Life and service beyond Magdalen

While many staff and servants in the nineteenth and twentieth centuries could spend their entire careers at Magdalen, they were by no means defined solely by their work. Just like the students whose rooms they cleaned or meals they prepared, members of Magdalen staff engaged in a wide range of extra-curricular activities, some of which were organised collectively and others pursued individually.

As among the students, team sports were a popular pastime among the staff. Chief among these were rowing and cricket, with Magdalen staff members taking to the river as part of the Oxford University and College Servants’ Rowing Club or picking up a bat and ball for the Magdalen College Servants’ Cricket Club.
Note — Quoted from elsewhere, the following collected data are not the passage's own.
-- ==== Sys2Proof/Machine/Copies.lean ====
section
/-!
DEFINITION. Asynchronous copies, their control and WAIT (R193 to R210), and the events by which copies and
drains start, deliver and end.
-/

namespace Sys2Proof.Machine

/-! ### The checks at issue (R199, R202, R203) -/

/-- A copy of the issuing bundle, not yet entered. -/
def Ctx.copyOf (x : Ctx) (s : State) (kind : CopyKind) (shape : List (BitVec 32)) : Copy :=
  let k := s.core x.c
  let cp : Copy :=
    { id := k.seq, kind, st := x.st,
      token := match canonReg x.f.dst with
        | .s n => n.val
        | _ => 0
      mod := x.f.mod, typ := x.f.typ, imm := x.f.imm, aux := x.f.aux, sa := x.reg s x.f.sa,
      sb := x.reg s x.f.sb, sc := x.reg s x.f.sc,
      queue := match x.f.sb with
        | .q n => some n.val
        | _ => none
      shape, started := false, done := 0, seq := k.seq, tick := x.now, image := [], flags := 0,
      failed := none, shadow := [], got := [], list := [], source := none }
  s.noteAims x.c cp

/-- The shape block of Table 8.4 as eight words. -/
def Core.shapeAt (k : Core) (o : Nat) : List (BitVec 32) :=
  (List.range 8).map (fun i => BitVec.ofNat 32 (k.holdRead (o + 4 * i) 4))

/-- The fields of a shape block that must be zero are not (R198). -/
def shapeBad (two : Bool) (shape : List (BitVec 32)) : Bool :=
  let nz (i : Nat) : Bool := (shape[i]?).getD 0 != 0
  nz 3 || (two && (nz 2 || nz 6 || nz 7))

/-- The rows of one side of a copy as start and length. -/
def Copy.rows (cp : Copy) (base : Word) (s1 s2 : Int) : List (Nat × Nat) :=
  let (len, n1, n2) := cp.dims
  if len = 0 then []
  else
    (List.range n2).flatMap (fun (k : Nat) => (List.range n1).map (fun (j : Nat) =>
      (lowBits ((base.toNat : Int) + (k : Int) * s2 + (j : Int) * s1) 64, len)))

/-- The lowest byte of some ranges that lies at or past a limit. -/
def beyond (limit : Nat) : List (Nat × Nat) → Option Nat
  | [] => none
  | (a, n) :: rest =>
    let r := beyond limit rest
    if a + n ≤ limit then r
    else
      match r with
      | none => some (max a limit)
      | some b => some (min b (max a limit))

/-- A precise trap of a copy that names an address of a side. -/
def sideTrap (c : Cause) (a : Nat) (hold store : Bool) : TrapInfo :=
  { cause := c, addr0 := a,
    fdet := Fdet.word { hold, kind := if store then 1 else 0 } }

/-- A source address that breaks the alignment of an entry (R156, R199). -/
def Copy.misaligned (cp : Copy) (a : Nat) : Bool := a % (if cp.shold then 128 else 16) != 0

/-- The hold source of a copy is a core that may not be read (R199). -/
def Ctx.sourceDenied (x : Ctx) (s : State) (cp : Copy) : Bool :=
  cp.shold && !s.mayReach x.c (cp.srcCore x.c)

/-- The checks of CPY past its shape block, in the order of R199, and of CPYMC, where a target that may not be reached
comes first (R203).  Every length above 2^31 also exceeds HDATA: COPY_FAIL, which R203 gives it, stands before
HOLD_RANGE for it to arise at all (log entry 133). -/
def Ctx.copyTrap (x : Ctx) (s : State) (cp : Copy) : Option TrapInfo :=
  let src := cp.rows cp.sa (cp.stride 4) (cp.stride 6)
  let dst := cp.rows cp.sb (cp.stride 5) (cp.stride 7)
  let total := cp.total
  if !(cp.targets x.c).all (fun t => s.mayReach x.c t) then some (sideTrap .access cp.sb.toNat true true)
  else if 2 ^ 31 < total then some { cause := .copyFail }
  else if cp.queue.isSome && (total % 128 != 0 || cp.misaligned cp.sa.toNat) then
    some (sideTrap .align cp.sa.toNat cp.shold false)
  else
    match (if cp.shold then beyond (s.core (cp.srcCore x.c)).holdLimit src else none) with
    | some a => some (sideTrap .holdRange a true false)
    | none =>
      match (if cp.dhold then
          (cp.targets x.c).findSome? (fun t => beyond (s.core t).holdLimit dst) else none) with
      | some a => some (sideTrap .holdRange a true true)
      | none =>
        if x.sourceDenied s cp then some (sideTrap .access cp.sa.toNat true false) else none

/-- The engines can take no copy or drain now: 256 are in flight (R193), or a release narrower than DEV
has to wait (R182, R185). -/
def Ctx.enginesFull (x : Ctx) (s : State) (cp : Copy) : Bool :=
  256 ≤ (s.core x.c).copies.length || x.logWaits s cp.scope

/-- A copy or drain enters the engines, the promotion log and the line of its wait semaphore (R182, R193,
R204). -/
def Ctx.enterCopy (x : Ctx) (s : State) (cp : Copy) : State :=
  let s := s.logScope x.c x.st cp.scope
  (s.modCore x.c (fun k =>
    { k with copies := k.copies ++ [cp],
             swq := if cp.wsem then k.swq ++ [.copy cp.wnum cp.id] else k.swq })).bump x.c

/-- A checked copy is issued when the engines can take it: the traps of its checks come first, without that wait (R87,
R193; log entry 122). -/
def Ctx.startOrWait (x : Ctx) (s : State) (cp : Copy) : Res :=
  if x.enginesFull s cp then .wait s .memory else .done (x.enterCopy s cp) .seq

/-! ### CPY (R198 to R201) -/

def cpy1Body (x : Ctx) (s : State) : Res :=
  let cp := x.copyOf s (.linear 1) []
  match x.copyTrap s cp with
  | some t => .trap s t
  | none => x.startOrWait s cp

def execCpy1 (b : Bundle) (f : Fields) (s : State) : Host.Outcome State Fault Refusal :=
  issue .cpy1 b f cpy1Body s

/-- CPY.2D and CPY.3D read their shape block at issue (R198). -/
def cpyShaped (dims : Nat) (x : Ctx) (s : State) : Res :=
  let o := (x.reg s x.f.sc).toNat
  let k := s.core x.c
  if o % 32 ≠ 0 then .trap s (holdAlign o 0 false)
  else if k.holdLimit < o + 32 then .trap s (holdRange (max o k.holdLimit) 0 false)
  else if k.acquirePending x.st then .wait s .memory
  else
    match k.badByte (addrsFrom o 32) with
    | some a => .done (x.holdError s a 0 false) .seq
    | none =>
      let shape := k.shapeAt o
      if shapeBad (dims == 2) shape then .plain s .copyFail
      else
        let cp := x.copyOf s (.linear dims) shape
        match x.copyTrap s cp with
        | some t => .trap s t
        | none => x.startOrWait s cp

def execCpy2 (b : Bundle) (f : Fields) (s : State) : Host.Outcome State Fault Refusal :=
  issue .cpy2 b f (cpyShaped 2) s

def execCpy3 (b : Bundle) (f : Fields) (s : State) : Host.Outcome State Fault Refusal :=
  issue .cpy3 b f (cpyShaped 3) s

/-! ### CPYG and CPYMC (R202, R203) -/

/-- Bases and lengths of a gather list as they stand at issue. -/
def Core.gatherList (k : Core) (off n : Nat) : List (Nat × Nat) :=
  (List.range n).map (fun i => (k.holdRead (off + 16 * i) 8, k.holdRead (off + 16 * i + 8) 4))

def cpygBody (x : Ctx) (s : State) : Res :=
  let cp := x.copyOf s .gather []
  let o := cp.sa.toNat
  let n := cp.sc.toNat
  let k := s.core x.c
  if o % 16 ≠ 0 then .trap s (holdAlign o 0 false)
  else if k.holdLimit < o + 16 * n then .trap s (holdRange (max o k.holdLimit) 0 false)
  else if 4096 < n then .plain s .copyFail
  else
    let l := k.gatherList o n
    let total := (l.map (fun (e : Nat × Nat) => e.2)).sum
    if cp.queue.isSome && (total % 128 != 0 || l.any (fun e => cp.misaligned e.1)) then
      .trap s (sideTrap .align o true false)
    else if x.sourceDenied s cp then .trap s (sideTrap .access o true false)
    else x.startOrWait s cp

def execCpyg (b : Bundle) (f : Fields) (s : State) : Host.Outcome State Fault Refusal :=
  issue .cpyg b f cpygBody s

def cpymcBody (x : Ctx) (s : State) : Res :=
  let cp := x.copyOf s .multicast []
  match x.copyTrap s cp with
  | some t => .trap s t
  | none => x.startOrWait s cp

def execCpymc (b : Bundle) (f : Fields) (s : State) : Host.Outcome State Fault Refusal :=
  issue .cpymc b f cpymcBody s

/-! ### CPYC, CPYS and WAIT (R206 to R208) -/

/-- The stream and the register that CPYC and CPYS name. -/
def Ctx.copyNames (x : Ctx) : Stream × Nat :=
  (Stream.ofNum (bits x.f.imm.toNat 0 2), bits x.f.imm.toNat 2 5)

/-- The copy of a stream in flight with a token. -/
def Core.copyWith (k : Core) (st : Stream) (n : Nat) : Option Copy :=
  k.copies.find? (fun c => c.st == st && c.token == n)

def cpycBody (x : Ctx) (s : State) : Res :=
  let (st, n) := x.copyNames
  let k := s.core x.c
  let give (s : State) (v : Nat) : Res :=
    .done (x.result s 2 [x.writes x.f.dst (BitVec.ofNat 64 v)]) .seq
  if bit x.f.mod.toNat 0 then
    let queued := k.copies.filter (fun c => c.st == st && !c.started)
    give (queued.foldl (fun s c => s.cancelCopy x.c c) s) queued.length
  else
    match k.copyWith st n with
    | none => give s 0
    | some c => if c.started then give s 2 else give (s.cancelCopy x.c c) 1

def execCpyc (b : Bundle) (f : Fields) (s : State) : Host.Outcome State Fault Refusal :=
  issue .cpyc b f cpycBody s

def cpysBody (x : Ctx) (s : State) : Res :=
  let (st, n) := x.copyNames
  let give (s : State) (v : Word) : Res := .done (x.result s 2 [x.writes x.f.dst v]) .seq
  match (s.core x.c).copyWith st n with
  | some c => give s (statusWord 0 0 false false c.started 0)
  | none =>
    let t := s.stream x.c st
    let v := Tbl.get 0 t.tokenLast n
    give (if v = 0 then s else s.acquireRdc x.c (Tbl.get .core t.tokenScope n)) v

def execCpys (b : Bundle) (f : Fields) (s : State) : Host.Outcome State Fault Refusal :=
  issue .cpys b f cpysBody s

/-- The stores of a stream that are not performed, by program order: an instruction counts once, however many
pieces it has left, and one that waits in the commit buffer counts (R154, R177). -/
def Core.openStores (k : Core) (st : Stream) : List Nat :=
  ((k.stores.filter (fun y => y.st == st)).map (fun y => y.seq) ++
    (k.dcStores.filter (fun e => e.1 == st)).map (fun e => e.2)).eraseDups

/-- The four counters of a stream: loads, stores, copies and tile operations (R208). -/
def Core.outstanding (k : Core) (st : Stream) : List Nat :=
  [(k.loads.filter (fun l => l.st == st && l.amo.isNone)).length, (k.openStores st).length,
   (k.copies.filter (fun c => c.st == st)).length,
   (k.flight.filter (fun l => l.st == st && l.matrix)).length]

/-- The immediates of WAIT. -/
def Ctx.waitLimits (x : Ctx) : List Nat := (List.range 4).map (fun i => bits x.f.imm.toNat (8 * i) 8)

def waitBody (x : Ctx) (s : State) : Res :=
  let limits := x.waitLimits
  if !(((s.core x.c).outstanding x.st).zip limits).all (fun e => min e.1 255 ≤ e.2) then
    .wait s .memory
  else if (limits[2]?).getD 255 < 255 then
    .done (s.acquireRdc x.c (Tbl.get .core (s.stream x.c x.st).tokenAcq 0)) .seq
  else .done s .seq

def execWait (b : Bundle) (f : Fields) (s : State) : Host.Outcome State Fault Refusal :=
  issue .wait b f waitBody s

/-! ### Events of the engines (R193, R200, R204, R262) -/

/-- The copy or drain of a core with a number. -/
def Core.copyById (k : Core) (id : Nat) : Option Copy := k.copies.find? (fun c => c.id == id)

/-- Run an engine event on a copy that exists. -/
def onCopy (core id : Nat) (s : State) (go : Copy → State) : Host.Outcome State Fault Refusal :=
  if core < coreCount then
    match (s.core core).copyById id with
    | some c => .next (go c)
    | none => .next s
  else .fault .noSuchAgent

/-- COPY_START: a queued copy starts, taking its semaphore's count (R204). -/
def execCopyStart (core id : Nat) (s : State) : Host.Outcome State Fault Refusal :=
  onCopy core id s (fun c =>
    if !c.isDrain && s.copyMayStart core c then s.startCopy core c else s)

/-- DRAIN_START: a drain starts and reads its accumulator (R262). -/
def execDrainStart (core id : Nat) (s : State) : Host.Outcome State Fault Refusal :=
  onCopy core id s (fun c =>
    if c.isDrain && s.copyMayStart core c then s.startCopy core c else s)

/-- COPY_ENTRY_DELIVERY: a copy delivers its next entry into its queue (R200). -/
def execCopyEntryDelivery (core id : Nat) (s : State) : Host.Outcome State Fault Refusal :=
  onCopy core id s (fun c =>
    match c.queue with
    | some q => if s.mayDeliver core c q then s.deliverEntry core c q else s
    | none => s)

/-- COPY_END: a moving copy or drain ends (R194). -/
def execCopyEnd (core id : Nat) (s : State) : Host.Outcome State Fault Refusal :=
  onCopy core id s (fun c => s.endCopy core c)

end Sys2Proof.Machine
end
For the less energetic, they might play (and beat) the students at indoor games like shove ha’penny.

Others sought fulfilment through paper and pen. Chief among these was Horace Richardson, who worked as a member of the college’s buttery staff in the 1930s. An aspiring writer, he composed poems and short stories during his time at Magdalen, the latter of which he submitted to newspaper-sponsored competitions. Richardson also wrote an unfinished novel. Set at the fictional St Giles’ College, which is modelled heavily on Magdalen, its plot follows two college servants, one of whom, like the real-life Richardson, attempts to unionise the college staff.
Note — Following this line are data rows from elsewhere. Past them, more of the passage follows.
-- ==== Sys2Proof/Machine/Matrix.lean ====
section
/-!
DEFINITION. Matrix instructions (R242 to R270).
-/

namespace Sys2Proof.Machine

/-! ### Units and operands (R247, R248) -/

/-- A result in flight, not made by a unit, has an effect of a kind. -/
def Core.inFlight (k : Core) (unit : Nat) (p : Effect → Bool) : Bool :=
  k.flight.any (fun l => (l.unit != unit || unit == 0) && l.effects.any p)

/-- An effect on an accumulator, on a psum buffer, on a scale address generator, on EPARAM or EHEAP, or on
MBASE. -/
def Effect.onAcc (n : Nat) : Effect → Bool
  | .acc m _ => m == n
  | .accZero m => m == n
  | _ => false
def Effect.onPb (n : Nat) : Effect → Bool
  | .pb m _ _ _ _ => m == n
  | .pbZero m => m == n
  | _ => false
def Effect.onSag : Effect → Bool
  | .sag _ _ => true
  | _ => false
def Effect.onEpi : Effect → Bool
  | .eparam _ _ => true
  | .epiOut _ _ => true
  | _ => false

/-- On an FL = 0 page an operation waits for results on what it reads, but for those of its own unit that
it chains to (R51, R248). -/
def Ctx.pending (x : Ctx) (s : State) (unit : Nat) (p : Effect → Bool) : Bool :=
  !x.fl && (s.core x.c).inFlight unit p

/-- The accumulator that an operation of a unit adds onto: its elements at issue with the results in flight
of the unit (R248). -/
def Core.chained (k : Core) (unit n : Nat) : Tbl (BitVec 32) :=
  (k.flight.filter (fun l => l.unit == unit)).foldl (fun t l =>
    l.effects.foldl (fun t e => match e with
      | .acc m vals => if m = n then t.setAll vals else t
      | _ => t) t) (k.accOf n)

/-- A result of the matrix class. -/
def Ctx.matrix (x : Ctx) (s : State) (lat unit : Nat) (es : List Effect) : State :=
  s.launchResult x.c x.st x.fl lat true unit false es

/-- The numbers of an accumulator and of a psum buffer. -/
def accNumber : Operand → Nat
  | .acc n => n.val
  | _ => 0
def pbNumber : Operand → Nat
  | .pb n => n.val
  | _ => 0

/-- The parts of a psum buffer. -/
def Core.pbOf (k : Core) (n : Nat) : Tbl (BitVec 32) := if n = 0 then k.pb0 else k.pb1
def Core.pkindOf (k : Core) (n : Nat) : BitVec 2 := if n = 0 then k.pkind0 else k.pkind1
def Core.pnOf (k : Core) (n : Nat) : Nat := if n = 0 then k.pn0 else k.pn1
def Core.ptagOf (k : Core) (n : Nat) : Tbl (BitVec 16) := if n = 0 then k.ptag0 else k.ptag1

/-! ### Cluster hold references (R243, R244) -/

/-- A range of bytes of the hold of a core that a selector names; none where the reference is malformed. -/
structure HoldRange where
  core : Option Nat
  off  : Nat
  size : Nat
  deriving DecidableEq, Repr

/-- The core and the offset of a cluster hold reference (Table 10.2). -/
def holdRef (c : Nat) (w : Word) : Option Nat × Nat :=
  let v := w.toNat
  (if bits v 27 37 = 0 ∧ bits v 22 2 = 0 then selectedCore c (bits v 24 3) else none, bits v 0 22)

/-- A trap of a matrix operand in a hold, decided at issue (R87, R243). -/
def matrixTrap (c : Cause) (a : Nat) (quay : Bool) : TrapInfo :=
  { cause := c, addr0 := a, fdet := Fdet.word { hold := true, quay } }

/-- The range checks, then the access checks, of the ranges of an operation (R243, R251, R269). -/
def Ctx.rangesTrap (x : Ctx) (s : State) (rs : List HoldRange) : Option TrapInfo :=
  match rs.findSome? (fun r => match r.core with
    | none => some (matrixTrap .holdRange r.off false)
    | some d =>
      if r.off + r.size ≤ (s.core d).holdLimit then none
      else some (matrixTrap .holdRange (max r.off (s.core d).holdLimit) (d != x.c))) with
  | some t => some t
  | none =>
    rs.findSome? (fun r => match r.core with
      | some d => if s.mayReach x.c d then none else some (matrixTrap .access r.off true)
      | none => none)

/-- The first range that meets an uncorrectable error, with the offset (R142). -/
def State.rangesBad (s : State) (rs : List HoldRange) : Option (Nat × Nat) :=
  rs.findSome? (fun r => match r.core with
    | some d => ((s.core d).badByte (addrsFrom r.off r.size)).map (fun a => (d, a))
    | none => none)

/-! ### The families of MMA (R250, R251) -/

/-- The four number families. -/
inductive Family where
  | q4 | f8 | bf | h
  deriving DecidableEq, Repr

/-- Bytes of a row of A or a column of B, and of a block of 32. -/
def Family.row : Family → Nat
  | .q4 => 32 | .f8 => 64 | _ => 128
def Family.block : Family → Nat
  | .q4 => 16 | _ => 32

/-- The family has scale tags and leaves psums. -/
def Family.tagged : Family → Bool
  | .q4 | .f8 => true
  | _ => false

/-- Alignment of the references. -/
def Family.align : Family → Nat
  | .f8 => 32 | _ => 16

/-- Array ticks for N columns, and the landing after them (Table 10.5). -/
def Family.busy (g : Family) (n : Nat) : Nat :=
  match g with
  | .q4 => n / 16 | .f8 => n / 8 | _ => n / 4
def Family.landing (g : Family) (remote : Bool) : Nat :=
  12 + (if remote then 64 * g.row / 1024 else 0)

/-- Where an MMA reads: the cores, offsets and strides of A and B, and the columns. -/
structure MmaPlan where
  n  : Nat
  ca : Option Nat
  oa : Nat
  sa : Nat
  cb : Option Nat
  ob : Nat
  sb : Nat
  deriving DecidableEq, Repr

/-- The plan that the operands give. -/
def Ctx.mmaPlan (x : Ctx) (s : State) : MmaPlan :=
  let a := holdRef x.c (x.reg s x.f.sa)
  let b := holdRef x.c (x.reg s x.f.sb)
  { n := (x.reg s x.f.sc).toNat, ca := a.1, oa := a.2, sa := bits x.f.imm.toNat 0 16 * 16,
    cb := b.1, ob := b.2, sb := bits x.f.imm.toNat 16 16 * 16 }

/-- N is a multiple of 16 from 16 to 512 (R251). -/
def columnsOk (n : Nat) : Bool := n != 0 && n % 16 == 0 && n ≤ 512

/-- Fields of a scale address generator (Table 10.3). -/
def sagCore (c : Nat) (g : Word) : Option Nat := selectedCore c (bits g.toNat 48 3)
def sagEbase (g : Word) : Nat := bits g.toNat 24 22
def sagBase (g : Word) : Nat := bits g.toNat 0 22

/-- The hold range of the tag of the block at an offset; an offset below EBASE has none (R119, R244). -/
def tagRange (fam : Family) (c : Nat) (g : Word) (off : Nat) : HoldRange :=
  let b := fam.block
  let blk := off / b * b
  let e := sagEbase g / b * b
  if blk < e then { core := none, off, size := 2 }
  else { core := sagCore c g, off := sagBase g + (blk - e) / (b / 2), size := 2 }

/-- Ranges of the rows of A, the columns of B, and the tags of both. -/
def MmaPlan.aRows (p : MmaPlan) (fam : Family) : List HoldRange :=
  (List.range 64).map (fun m => { core := p.ca, off := p.oa + m * p.sa, size := fam.row })
def MmaPlan.bCols (p : MmaPlan) (fam : Family) : List HoldRange :=
  (List.range p.n).map (fun n => { core := p.cb, off := p.ob + n * p.sb, size := fam.row })
def MmaPlan.aTags (p : MmaPlan) (fam : Family) (c : Nat) (g : Word) : List HoldRange :=
  (List.range 128).map (fun i => tagRange fam c g (p.oa + i / 2 * p.sa + i % 2 * fam.block))
def MmaPlan.bTags (p : MmaPlan) (fam : Family) (c : Nat) (g : Word) : List HoldRange :=
  (List.range (2 * p.n)).map (fun i => tagRange fam c g (p.ob + i / 2 * p.sb + i % 2 * fam.block))

/-- Every range that an MMA reads. -/
def Ctx.mmaRanges (x : Ctx) (s : State) (fam : Family) (p : MmaPlan) : List HoldRange :=
  let k := s.core x.c
  p.aRows fam ++ p.bCols fam ++
    (if fam.tagged then p.aTags fam x.c k.sga ++ p.bTags fam x.c k.sgb else [])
Between 1914 and 1918, and again from 1939 to 1945, members of Magdalen staff performed service away from college of a very different sort. At least eight are known to have given their lives during the two World Wars. Their names are today recorded on the college’s war memorials alongside those of the students and Fellows who similarly laid down their lives for King and Country.

Scorebook

The Magdalen College Servants’ Cricket Club was founded before 1849. This scorebook contains its first recorded match (a victory over St John’s College). Servant sports teams were incredibly popular in Victorian Oxford, enduring through to the 1950s. The MCSCC played other college servants’ teams, as well as undergraduate and village sides.

MCA, O/6/A1/1

Black-and-white Magdalen College Servants Sports Club photograph, posed outside the Magdalen sports pavilion, 1935.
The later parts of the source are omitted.